Lalu bagaimana kau akan mengucapkan selamat tinggal pada orang yang sangat kau cintai? Apakah ada satu tatapan, satu kecupan, atau desahan sederhana? Memoriku masih kokoh mengingat awal perjumpaan kita di kafe tua itu. Angin serasa berhenti berdesau.  Degub getir menjalari tiap inci dari tubuhku yang parau. “Boleh tidak merokok? Malam ini saja”, pintamu dengan ramah. Maka aku hanya menyeruput Cappucino yang menguap, mengingatkanku pada kepulan asap rokok yang melesap. Seperti itukah kelak cinta kita bertangkupan di udara, lalu sirna entah kemana?

“Aku tak ingin menghilangkan nyamanku di sisimu secepat ini.” Selalu sesederhana itu kata-katamu. Menciptakan kembali labirin impian yang menggigilkan kegilaanku. Melepasmu adalah melerai denting ketakutan yang meruncing, tapi membangun lagi kekalutan di sisi lain. Jika energi cinta selalu membangun mimpi sederhana, aku ingin ia hidup di jantungku dengan rentang waktu yang lama. Agar kurasakan benar tiap gigil kesakitan yang mendera. Agar kucicipi benar tiap ingatan yang meranggas luka. Kalaupun ia harus sirna, tolong pelan-pelan saja…

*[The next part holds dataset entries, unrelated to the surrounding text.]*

/-- R382, R383 (16), R284 (12): gang launches. R410 to R412 (18), R20 (01): peers. The kind of the log entry of an atomic that is refused is log
entry 44's choice, the device's own number in a reply log entry 76's free value. -/
def Obligations.GangAndPeerSteps : Prop :=
  ((∀ (s : State) (id : Nat), s.ev = some (.prepare id) → (∀ n, n ∈ s.nodes → lrGang n.raw ≠ id ∨ n.st ≠ .held) →
    exec .prepare s = .next (s.emit (.gang id 4))) ∧
  (∀ (s : State) (id : Nat) (n : Node) (p : List Nat), s.ev = some (.prepare id) → id ≠ 0 → s.nodes = [n] → lrGang n.raw = id → n.st = .held →
    n.leads = false → (s.gang id).coord ≠ some n.nid → s.controlDie = true → n.preds = [] → s.wasSaved n.nid = false →
    let n1 : Node := { n with prepAt := some (n.prepAt.getD s.root) }
    State.findPlace { s with nodes := [n1] } n [] [] = some p →
    exec .prepare s = .next { s with nodes := [{ n1 with st := .prepared, places := p }], out := .gang id 3 :: s.out }) ∧
  (∀ (s : State) (id : Nat) (n : Node), s.gangNode id = some n →
    let g := s.gang id
    (s.ev = some (.commit id) → n.st = .prepared → s.setUpWaits n n.places = true → exec .commit s = .next (s.park 512 512 (.commit id))) ∧
    (s.ev = some (.commit id) → n.st = .prepared → s.setUpWaits n n.places = false → g.coord ≠ some n.nid → exec .commit s = .next
      ({ s with gangs := Tab.put s.gangs id { g with coord := none, acked := [], since := none, committed := true } }.startNode n.nid n.places)) ∧
    (s.ev = some (.commit id) → n.st = .prepared → s.setUpWaits n n.places = false → g.coord = some n.nid → exec .commit s = .next
      ({ s with
        gangs := Tab.put s.gangs id { g with coord := none, acked := [], since := none, committed := true }
        out := .gang id 1 :: s.out }.startNode n.nid n.places)) ∧
    (s.node? n.nid = some n → noResponders s n.nid → s.ev = some (.abort id) → ∃ t, exec .abort s = .next t ∧ t.node? n.nid = none ∧ t.mem = s.mem ∧ t.warps = s.warps ∧
      (g.coord = some n.nid → t.out = .gang id 2 :: s.out)) ∧
    (∀ t0, s.node? n.nid = some n → noResponders s n.nid → s.ev = some (.gangTimeout id) → g.since = some t0 →
      (t0 + 2 ^ 24 ≤ s.root → ∃ t, exec .gangTimeout s = .next t ∧ t.node? n.nid = none ∧ t.mem = s.mem) ∧
      (s.root < t0 + 2 ^ 24 → exec .gangTimeout s = .next s))) ∧
  (∀ (s : State) (id t0 : Nat) (n : Node), s.ev = some (.prepareDecline id) → id ≠ 0 → s.nodes = [n] → lrGang n.raw = id → n.st = .held →
    n.prepAt = some t0 → (s.gang id).coord ≠ some n.nid →
    (s.root < t0 + 2 ^ 24 → exec .prepareDecline s = .next s) ∧
    (t0 + 2 ^ 24 ≤ s.root → exec .prepareDecline s = .next { s with nodes := [{ n with prepAt := none }], out := .gang id 4 :: s.out }))) ∧
  ((∀ (s : State), s.ev = some .heartbeatSend →
    (s.root < s.nextBeat → exec .heartbeatSend s = .next s) ∧
    (s.nextBeat ≤ s.root → ∃ t, exec .heartbeatSend s = .next t ∧ t.nextBeat = s.root + 2 ^ 20 ∧ t.mem = s.mem ∧ t.warps = s.warps ∧
      ∀ p, p ∈ s.peers → p ∉ s.deadPeers → .beat p ∈ t.out ∧ (Tab.look s.beats p = none → Tab.look t.beats p = some s.root))) ∧
  (∀ (s : State) (p : Nat), s.ev = some (.heartbeat p) →
    (p ∈ s.deadPeers → exec .heartbeat s = .next s) ∧
    (p ∉ s.deadPeers → exec .heartbeat s = .next { s with beats := Tab.put s.beats p s.root })) ∧
  (∀ (s : State) (p t0 : Nat) (f : FutAt), s.ev = some (.peerDeath p) → Tab.look s.beats p = some t0 → p ∉ s.deadPeers → s.gangs = [] →
    s.peerSends = [(p, f)] →
    (s.root < t0 + 2 ^ 22 → exec .peerDeath s = .next s) ∧
    (t0 + 2 ^ 22 ≤ s.root → s.farWait = [] → exec .peerDeath s = .next (State.arriveFut { s with deadPeers := p :: s.deadPeers, peerSends := [] } 0 f 3)) ∧
    ∀ (x : FarReq) (c : Nat), t0 + 2 ^ 22 ≤ s.root → s.farWait = [x] → x.kind = 5 → x.req.agent = .core c → x.req.space = .pa →
      windowOf (x.req.line * 256) = some p → 1 ≤ p → p ≤ 255 → freshAt s x.req.line c x.req.inc →
      exec .peerDeath s = .next (State.arriveFut { s with
        deadPeers := p :: s.deadPeers, peerSends := [], farWait := []
        flight := s.flight ++ [answerTo x.req c (List.replicate 256 0) 0xF] } 0 f 3)) ∧
  (∀ (s : State) (m : MsgRec), s.ev = some (.vendorDefinedMessage m) →
    (m.sdev ∈ s.deadPeers → exec .vendorDefinedMessage s = .next s) ∧
    (∀ f, m.sdev ∉ s.deadPeers → m.sender = some f → s.peerSends = [(m.sdev, f)] →
      exec .vendorDefinedMessage s = .next (State.arriveFut { s with peerSends := [] } 0 f (m.tag.setWidth 64))) ∧
    (∀ n, m.sdev ∉ s.deadPeers → m.sender = none → m.nid ≠ 0 → s.nodes = [n] → n.tag = m.nid → n.ended = false → (n.st = .running ∨ s.wasSaved n.nid = true) → s.isPeer n.ten m.sdev = true →
      let y : MsgRec := { m with nid := n.nid, snid := 0, ddev := 0 }
      let k := s.mailOf n.nid m.ddie m.dclus m.dwarp
      let x := s.mail k
      s.hasWarp y = true → s.mailAway k = false → x.waiting = [] → x.posts = [] → x.queue.length < 256 →
      exec .vendorDefinedMessage s = .next (State.emit (s.putMail k { x with queue := x.queue ++ [{ y with since := none }] })
        (.peer m.sdev { y with ddev := m.sdev, sdev := Config.deviceNumber m.sdev, tag := 1, payload := [] })))) ∧
  (∀ (s : State) (r : HomeReq), s.ev = some (.peerAtomic r) → r.agent = .host → Config.dramEnd ≤ r.line * 256 →
    exec .peerAtomic s = .next ((s.log 0 1 (sliceOf r.line) 0 (r.line * 256)).emit (.peerError (r.line * 256)))) ∧
  (∀ (s : State) (r : HomeReq) (off : Nat) (wide : Bool) (op : AtOp) (ls : List AtLane), s.ev = some (.peerAtomic r) → r.agent = .host →
    r.line * 256 < Config.dramEnd → r.cls = .non → s.mustWait 3 r = false → r.atom = some (off, wide, op, ls) → off + (if wide then 8 else 4) ≤ 256 →
    s.MemWf →
    let n := if wide then 8 else 4
    let g := atGroup op wide (leNat ((List.range n).map fun k => s.homeByte (r.line * 256 + off + k))) ls
    let bytes := (List.range n).map fun k => (r.line * 256 + off + k, BitVec.ofNat 8 (g.1 / 256 ^ k))
    let old := Emit.oldValue (r.line * 256 + off) (g.2.flatMap fun y => leBytes 8 y.2.1.toNat ++ [if y.2.2 then 1 else 0])
    (atMemory s r.line → (∀ e, e ∈ (s.slice (sliceOf r.line)).input → e.req.line ≠ r.line) →
      (r.nllc = true ∧ (s.slice (sliceOf r.line)).bypass.length < 32) ∨ (r.nllc = false ∧ (s.slice (sliceOf r.line)).allocatable = []) →
      ∃ t, exec .peerAtomic s = .next t ∧ t.warps = s.warps ∧ t.out = old :: s.out ∧ bytesPut s.mem t.mem bytes) ∧
    (∀ w l, Stands s r.line w l → ∃ t, exec .peerAtomic s = .next t ∧ t.warps = s.warps ∧ t.out = old :: s.out ∧ t.mem = s.mem ∧
      (∀ y, y ∈ bytes → t.homeByte y.1 = y.2) ∧ ∀ a, (∀ y, y ∈ bytes → a ≠ y.1) → t.homeByte a = s.homeByte a)))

Tapi itu dulu. Dulu sekali. Ketika sakit hanya kupahami sebagai sisi normal dari kehidupan. Nyatanya, kegilaan yang berkepanjangan telah membuatku syakau ingatan. Kukira aku kuat. tapi cinta, ternyata tak memberikan apapun kecuali kehilangannya. Atau cinta memang lebih seperti cerita Adam, yang melarutkan Hawa, tergelincir, takut ditinggalkan.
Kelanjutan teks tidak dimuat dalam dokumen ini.